There's a loud crack nearby and John thinks, Thundersnow, as he takes a deep breath, then flips his body quickly so Dev's front is up against his back. He yanks the end of the rope to tighten it around both his and Dev's waists, then wrenches both his arms back to bring the two loose ends of the rope up Dev's back, over his shoulders, and then over his own shoulders. He finishes by tying those ends together in the area of his breastbone, and then securing the remaining double-tail to the rope already tight around his abdomen.

He turns sideways, letting Dev go slack to test out whether the jerry-rigged sling will hold. It seems secure, as Dev only settles a few inches. There. Now he's got to go right, up, and left.

And the storm's not letting up.

He's lost his screw pack, so he's…he laughs to himself…slightly screwed. Reaching into a side pocket of the backpack, he pulls out his cell phone. He has to take a glove off to work the touch-screen, and holy shit, it's cold!

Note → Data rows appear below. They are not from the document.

@[simp] theorem refreshSources_frame (s : State) :
    (refreshSources s).cfg = s.cfg ∧
      (refreshSources s).patch = s.patch ∧
      (refreshSources s).rx = s.rx ∧
      (refreshSources s).out = s.out ∧
      (refreshSources s).port = s.port ∧
      (refreshSources s).sched = s.sched ∧
      (refreshSources s).emitted = s.emitted ∧
      (refreshSources s).lfo1 = s.lfo1 ∧
      (refreshSources s).lfo2 = s.lfo2 ∧
      (refreshSources s).voice = s.voice ∧
      (refreshSources s).eng.omni = s.eng.omni ∧
      (refreshSources s).eng.wheel = s.eng.wheel ∧
      (refreshSources s).eng.bend = s.eng.bend ∧
      (refreshSources s).eng.cvIn0 = s.eng.cvIn0 ∧
      (refreshSources s).eng.cvIn1 = s.eng.cvIn1 ∧
      (refreshSources s).eng.cvIn2 = s.eng.cvIn2 ∧
      (refreshSources s).eng.cvIn3 = s.eng.cvIn3 ∧
      (refreshSources s).eng.nrpnIndex = s.eng.nrpnIndex ∧
      (refreshSources s).eng.rng = s.eng.rng ∧
      (refreshSources s).eng.noiseCtr = s.eng.noiseCtr ∧
      (refreshSources s).eng.noise = s.eng.noise ∧
      (refreshSources s).eng.lfoSyncSteps = s.eng.lfoSyncSteps ∧
      (refreshSources s).eng.resp = s.eng.resp ∧
      (refreshSources s).ctl = s.ctl := by
  refine ⟨rfl, rfl, rfl, rfl, rfl, rfl, rfl, rfl, rfl, rfl, rfl, rfl, rfl, rfl, rfl, rfl, rfl, rfl, rfl, rfl, rfl, rfl, rfl, rfl⟩

/-- The core of CONTROL: what it leaves alone (R450). -/
@[simp] theorem controlCore_frame (s : State) :
    (controlCore s).cfg = s.cfg ∧
      (controlCore s).patch = s.patch ∧
      (controlCore s).rx = s.rx ∧
      (controlCore s).out = s.out ∧
      (controlCore s).port = s.port ∧
      (controlCore s).sched = s.sched ∧
      (controlCore s).emitted = s.emitted ∧
      (controlCore s).eng.omni = s.eng.omni ∧
      (controlCore s).eng.wheel = s.eng.wheel ∧
      (controlCore s).eng.bend = s.eng.bend ∧
      (controlCore s).eng.cvIn0 = s.eng.cvIn0 ∧
      (controlCore s).eng.cvIn1 = s.eng.cvIn1 ∧
      (controlCore s).eng.cvIn2 = s.eng.cvIn2 ∧
      (controlCore s).eng.cvIn3 = s.eng.cvIn3 ∧
      (controlCore s).eng.nrpnIndex = s.eng.nrpnIndex ∧
      (controlCore s).eng.noiseCtr = s.eng.noiseCtr ∧
      (controlCore s).eng.noise = s.eng.noise ∧
      (controlCore s).eng.resp = s.eng.resp ∧
      (controlCore s).ctl.extRun = s.ctl.extRun ∧
      (controlCore s).ctl.held = s.ctl.held ∧
      (controlCore s).ctl.pulseCtr = s.ctl.pulseCtr := by
  simp only [controlCore]; simp

/-! ## The audio tick -/

@[simp] theorem noiseUpdate_frame (s : State) :
    (noiseUpdate s).cfg = s.cfg ∧
      (noiseUpdate s).patch = s.patch ∧
      (noiseUpdate s).rx = s.rx ∧
      (noiseUpdate s).out = s.out ∧
      (noiseUpdate s).port = s.port ∧
      (noiseUpdate s).sched = s.sched ∧
      (noiseUpdate s).emitted = s.emitted ∧
      (noiseUpdate s).lfo1 = s.lfo1 ∧
      (noiseUpdate s).lfo2 = s.lfo2 ∧
      (noiseUpdate s).voice = s.voice ∧
      (noiseUpdate s).eng.omni = s.eng.omni ∧
      (noiseUpdate s).eng.wheel = s.eng.wheel ∧
      (noiseUpdate s).eng.bend = s.eng.bend ∧
      (noiseUpdate s).eng.cvIn0 = s.eng.cvIn0 ∧
      (noiseUpdate s).eng.cvIn1 = s.eng.cvIn1 ∧
      (noiseUpdate s).eng.cvIn2 = s.eng.cvIn2 ∧
      (noiseUpdate s).eng.cvIn3 = s.eng.cvIn3 ∧
      (noiseUpdate s).eng.nrpnIndex = s.eng.nrpnIndex ∧
      (noiseUpdate s).eng.gsrc = s.eng.gsrc ∧
      (noiseUpdate s).eng.lfoSyncSteps = s.eng.lfoSyncSteps ∧
      (noiseUpdate s).eng.resp = s.eng.resp ∧
      (noiseUpdate s).ctl = s.ctl := by
  simp only [noiseUpdate]; split <;> simp

/-- The audio tick: what it leaves alone (R460). -/
@[simp] theorem audioStep_frame (s : State) :
    ((audioStep s).1).cfg = s.cfg ∧
      ((audioStep s).1).patch = s.patch ∧
      ((audioStep s).1).rx = s.rx ∧
      ((audioStep s).1).out = s.out ∧
      ((audioStep s).1).port = s.port ∧
      ((audioStep s).1).sched = s.sched ∧
      ((audioStep s).1).emitted = s.emitted ∧
      ((audioStep s).1).lfo1 = s.lfo1 ∧
      ((audioStep s).1).lfo2 = s.lfo2 ∧
      ((audioStep s).1).eng.omni = s.eng.omni ∧
      ((audioStep s).1).eng.wheel = s.eng.wheel ∧
      ((audioStep s).1).eng.bend = s.eng.bend ∧
      ((audioStep s).1).eng.cvIn0 = s.eng.cvIn0 ∧
      ((audioStep s).1).eng.cvIn1 = s.eng.cvIn1 ∧
      ((audioStep s).1).eng.cvIn2 = s.eng.cvIn2 ∧
      ((audioStep s).1).eng.cvIn3 = s.eng.cvIn3 ∧
      ((audioStep s).1).eng.nrpnIndex = s.eng.nrpnIndex ∧
      ((audioStep s).1).eng.gsrc = s.eng.gsrc ∧
      ((audioStep s).1).eng.lfoSyncSteps = s.eng.lfoSyncSteps ∧
      ((audioStep s).1).eng.resp = s.eng.resp ∧
      ((audioStep s).1).ctl = s.ctl := by
  simp only [audioStep]; simp

/-! ## Parameters -/

@[simp] theorem recomputeEnvs_frame (s : State) :
    (recomputeEnvs s).cfg = s.cfg ∧
      (recomputeEnvs s).patch = s.patch ∧
      (recomputeEnvs s).rx = s.rx ∧
      (recomputeEnvs s).out = s.out ∧
      (recomputeEnvs s).port = s.port ∧
      (recomputeEnvs s).sched = s.sched ∧
      (recomputeEnvs s).emitted = s.emitted ∧
      (recomputeEnvs s).lfo1 = s.lfo1 ∧
      (recomputeEnvs s).lfo2 = s.lfo2 ∧
      (recomputeEnvs s).eng = s.eng ∧
      (recomputeEnvs s).ctl = s.ctl := by
  refine ⟨rfl, rfl, rfl, rfl, rfl, rfl, rfl, rfl, rfl, rfl, rfl⟩

@[simp] theorem setupOsc1_frame (s : State) :
    (setupOsc1 s).cfg = s.cfg ∧
      (setupOsc1 s).patch = s.patch ∧
      (setupOsc1 s).rx = s.rx ∧
      (setupOsc1 s).out = s.out ∧
      (setupOsc1 s).port = s.port ∧
      (setupOsc1 s).sched = s.sched ∧
      (setupOsc1 s).emitted = s.emitted ∧
      (setupOsc1 s).lfo1 = s.lfo1 ∧
      (setupOsc1 s).lfo2 = s.lfo2 ∧
      (setupOsc1 s).eng = s.eng ∧
      (setupOsc1 s).ctl = s.ctl := by
  refine ⟨rfl, rfl, rfl, rfl, rfl, rfl, rfl, rfl, rfl, rfl, rfl⟩

@[simp] theorem setupOsc2_frame (s : State) :
    (setupOsc2 s).cfg = s.cfg ∧
      (setupOsc2 s).patch = s.patch ∧
      (setupOsc2 s).rx = s.rx ∧
      (setupOsc2 s).out = s.out ∧
      (setupOsc2 s).port = s.port ∧
      (setupOsc2 s).sched = s.sched ∧
      (setupOsc2 s).emitted = s.emitted ∧
      (setupOsc2 s).lfo1 = s.lfo1 ∧
      (setupOsc2 s).lfo2 = s.lfo2 ∧
      (setupOsc2 s).eng = s.eng ∧
      (setupOsc2 s).ctl = s.ctl := by
  refine ⟨rfl, rfl, rfl, rfl, rfl, rfl, rfl, rfl, rfl, rfl, rfl⟩

@[simp] theorem updateLfo_frame (s : State) (i : LfoId) :
    (updateLfo s i).cfg = s.cfg ∧
      (updateLfo s i).patch = s.patch ∧
      (updateLfo s i).rx = s.rx ∧
      (updateLfo s i).out = s.out ∧
      (updateLfo s i).port = s.port ∧
      (updateLfo s i).sched = s.sched ∧
      (updateLfo s i).emitted = s.emitted ∧
      (updateLfo s i).voice = s.voice ∧
      (updateLfo s i).eng = s.eng ∧
      (updateLfo s i).ctl = s.ctl := by
  cases i <;> refine ⟨rfl, rfl, rfl, rfl, rfl, rfl, rfl, rfl, rfl, rfl⟩

/-- The dependent recomputation changes the voice and the LFOs only (R442). -/
@[simp] theorem recompute_frame (s : State) (i : Nat) :
    (recompute s i).cfg = s.cfg ∧
      (recompute s i).patch = s.patch ∧
      (recompute s i).rx = s.rx ∧
      (recompute s i).out = s.out ∧
      (recompute s i).port = s.port ∧
      (recompute s i).sched = s.sched ∧
      (recompute s i).emitted = s.emitted ∧
      (recompute s i).eng = s.eng ∧
      (recompute s i).ctl = s.ctl := by
  simp only [recompute]; repeat' split
  all_goals simp

@[simp] theorem recomputeAll_frame (s : State) :
    (recomputeAll s).cfg = s.cfg ∧
      (recomputeAll s).patch = s.patch ∧
      (recomputeAll s).rx = s.rx ∧
      (recomputeAll s).out = s.out ∧
      (recomputeAll s).port = s.port ∧
      (recomputeAll s).sched = s.sched ∧
      (recomputeAll s).emitted = s.emitted ∧
      (recomputeAll s).eng = s.eng ∧
      (recomputeAll s).ctl = s.ctl := by
  simp only [recomputeAll]; simp

/-- `set_parameter` changes the patch, the voice and the LFOs only (R440). -/
@[simp] theorem setParam_frame (s : State) (i : Nat) (v : Byte) :
    (setParam s i v).cfg = s.cfg ∧
      (setParam s i v).rx = s.rx ∧
      (setParam s i v).out = s.out ∧
      (setParam s i v).port = s.port ∧
      (setParam s i v).sched = s.sched ∧
      (setParam s i v).emitted = s.emitted ∧
      (setParam s i v).eng = s.eng ∧
      (setParam s i v).ctl = s.ctl := by
  simp only [setParam]; split <;> simp

/-- The patch after `set_parameter`, in or out of range (R440, R106). -/
@[simp] theorem setParam_patch (s : State) (i : Nat) (v : Byte) :
    (setParam s i v).patch =
      if i < patchSize s.cfg then Memory.write (defaultPatchByte s.cfg) s.patch i v else s.patch := by
  simp only [setParam]; split <;> simp

/-! ## Notes and controllers -/

/-- A note-on changes the held notes and the voice only (R375). -/
@[simp] theorem ctlNoteOn_frame (s : State) (n v : BitVec 7) :
    (ctlNoteOn s n v).cfg = s.cfg ∧
      (ctlNoteOn s n v).patch = s.patch ∧
      (ctlNoteOn s n v).rx = s.rx ∧
      (ctlNoteOn s n v).out = s.out ∧
      (ctlNoteOn s n v).port = s.port ∧
      (ctlNoteOn s n v).sched = s.sched ∧
      (ctlNoteOn s n v).emitted = s.emitted ∧
      (ctlNoteOn s n v).lfo1 = s.lfo1 ∧
      (ctlNoteOn s n v).lfo2 = s.lfo2 ∧
      (ctlNoteOn s n v).eng = s.eng ∧
      (ctlNoteOn s n v).ctl.running = s.ctl.running ∧
      (ctlNoteOn s n v).ctl.extRun = s.ctl.extRun ∧
      (ctlNoteOn s n v).ctl.stepIndex = s.ctl.stepIndex ∧
      (ctlNoteOn s n v).ctl.stepTimer = s.ctl.stepTimer ∧
      (ctlNoteOn s n v).ctl.arpPos = s.ctl.arpPos ∧
      (ctlNoteOn s n v).ctl.pulseCtr = s.ctl.pulseCtr ∧
      (ctlNoteOn s n v).ctl.extPending = s.ctl.extPending ∧
      (ctlNoteOn s n v).ctl.ticksSinceStep = s.ctl.ticksSinceStep ∧
      (ctlNoteOn s n v).ctl.extTps = s.ctl.extTps ∧
      (ctlNoteOn s n v).ctl.seqValue = s.ctl.seqValue ∧
      (ctlNoteOn s n v).ctl.seqGate = s.ctl.seqGate := by
  simp only [ctlNoteOn]; split <;> simp

@[simp] theorem ctlNoteOn_held (s : State) (n v : BitVec 7) : (ctlNoteOn s n v).ctl.held = heldAdd s.ctl.held n v := by
  simp only [ctlNoteOn]; split <;> simp

/-- A note-off changes the held notes and the voice only (R376). -/
@[simp] theorem ctlNoteOff_frame (s : State) (n : BitVec 7) :
    (ctlNoteOff s n).cfg = s.cfg ∧
      (ctlNoteOff s n).patch = s.patch ∧
      (ctlNoteOff s n).rx = s.rx ∧
      (ctlNoteOff s n).out = s.out ∧
      (ctlNoteOff s n).port = s.port ∧
      (ctlNoteOff s n).sched = s.sched ∧
      (ctlNoteOff s n).emitted = s.emitted ∧
      (ctlNoteOff s n).lfo1 = s.lfo1 ∧
      (ctlNoteOff s n).lfo2 = s.lfo2 ∧
      (ctlNoteOff s n).eng = s.eng ∧
      (ctlNoteOff s n).ctl.running = s.ctl.running ∧
      (ctlNoteOff s n).ctl.extRun = s.ctl.extRun ∧
      (ctlNoteOff s n).ctl.stepIndex = s.ctl.stepIndex ∧
      (ctlNoteOff s n).ctl.stepTimer = s.ctl.stepTimer ∧
      (ctlNoteOff s n).ctl.arpPos = s.ctl.arpPos ∧
      (ctlNoteOff s n).ctl.pulseCtr = s.ctl.pulseCtr ∧
      (ctlNoteOff s n).ctl.extPending = s.ctl.extPending ∧
      (ctlNoteOff s n).ctl.ticksSinceStep = s.ctl.ticksSinceStep ∧
      (ctlNoteOff s n).ctl.extTps = s.ctl.extTps ∧
      (ctlNoteOff s n).ctl.seqValue = s.ctl.seqValue ∧
      (ctlNoteOff s n).ctl.seqGate = s.ctl.seqGate := by
  simp only [ctlNoteOff]; repeat' split
  all_goals simp

/-- A CONTROL_CHANGE changes the wheel or the NRPN index, or what a parameter write changes (R427). -/
@[simp] theorem controlChangeBody_frame (k v : BitVec 7) (s : State) :
    (controlChangeBody k v s).cfg = s.cfg ∧
      (controlChangeBody k v s).rx = s.rx ∧
      (controlChangeBody k v s).out = s.out ∧
      (controlChangeBody k v s).port = s.port ∧
      (controlChangeBody k v s).sched = s.sched ∧
      (controlChangeBody k v s).emitted = s.emitted ∧
      (controlChangeBody k v s).eng.omni = s.eng.omni ∧
      (controlChangeBody k v s).eng.bend = s.eng.bend ∧
      (controlChangeBody k v s).eng.cvIn0 = s.eng.cvIn0 ∧
      (controlChangeBody k v s).eng.cvIn1 = s.eng.cvIn1 ∧
      (controlChangeBody k v s).eng.cvIn2 = s.eng.cvIn2 ∧
      (controlChangeBody k v s).eng.cvIn3 = s.eng.cvIn3 ∧
      (controlChangeBody k v s).eng.rng = s.eng.rng ∧
      (controlChangeBody k v s).eng.noiseCtr = s.eng.noiseCtr ∧
      (controlChangeBody k v s).eng.noise = s.eng.noise ∧
      (controlChangeBody k v s).eng.gsrc = s.eng.gsrc ∧
      (controlChangeBody k v s).eng.lfoSyncSteps = s.eng.lfoSyncSteps ∧
      (controlChangeBody k v s).eng.resp = s.eng.resp ∧
      (controlChangeBody k v s).ctl = s.ctl := by
  simp only [controlChangeBody]; split <;> simp

/-! ## The consumer -/

/-- A consumer step changes the ring buffer's contents, its own registers and the record of what it sent (R557). -/
@[simp] theorem consumerTick_frame (s : State) :
    (consumerTick s).cfg = s.cfg ∧
      (consumerTick s).patch = s.patch ∧
      (consumerTick s).rx = s.rx ∧
      (consumerTick s).port = s.port ∧
      (consumerTick s).sched = s.sched ∧
      (consumerTick s).lfo1 = s.lfo1 ∧
      (consumerTick s).lfo2 = s.lfo2 ∧
      (consumerTick s).voice = s.voice ∧
      (consumerTick s).eng = s.eng ∧
      (consumerTick s).ctl = s.ctl ∧
      (consumerTick s).out.cvCutoff = s.out.cvCutoff ∧
      (consumerTick s).out.cvResonance = s.out.cvResonance ∧
      (consumerTick s).out.cvAmplitude = s.out.cvAmplitude := by
  simp only [consumerTick, Output.popSample, Output.drivePins]; split <;> simp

Doesn't matter anyway. He was afraid there'd be no signal, and he's right. What's worse is the tether their phones usually have to Thunderbird Five seems to be blocked as well. He stuffs the phone into an inside coat pocket, half his brain working at the question of why Five's powerful satellite feed wouldn't be able to reach them.

There's only one time he's encountered any sort of atmospheric condition that rendered Five's signal useless, and that was due to an overabundance of gamma rays thanks to a heavy solar flare.

Damn. If a solar flare occurred two days ago, the clouds of electrons, ions and atoms could very well be hitting Earth right now. And if there's an overabundance of gamma rays produced as a result, that would explain Five being unreachable.

Great, let's just add insult to injury and show John what a monumentally bad idea this was.

Well, shit.


*Pitch: A section of climbing between two belay points, no longer than the length of a climbing rope.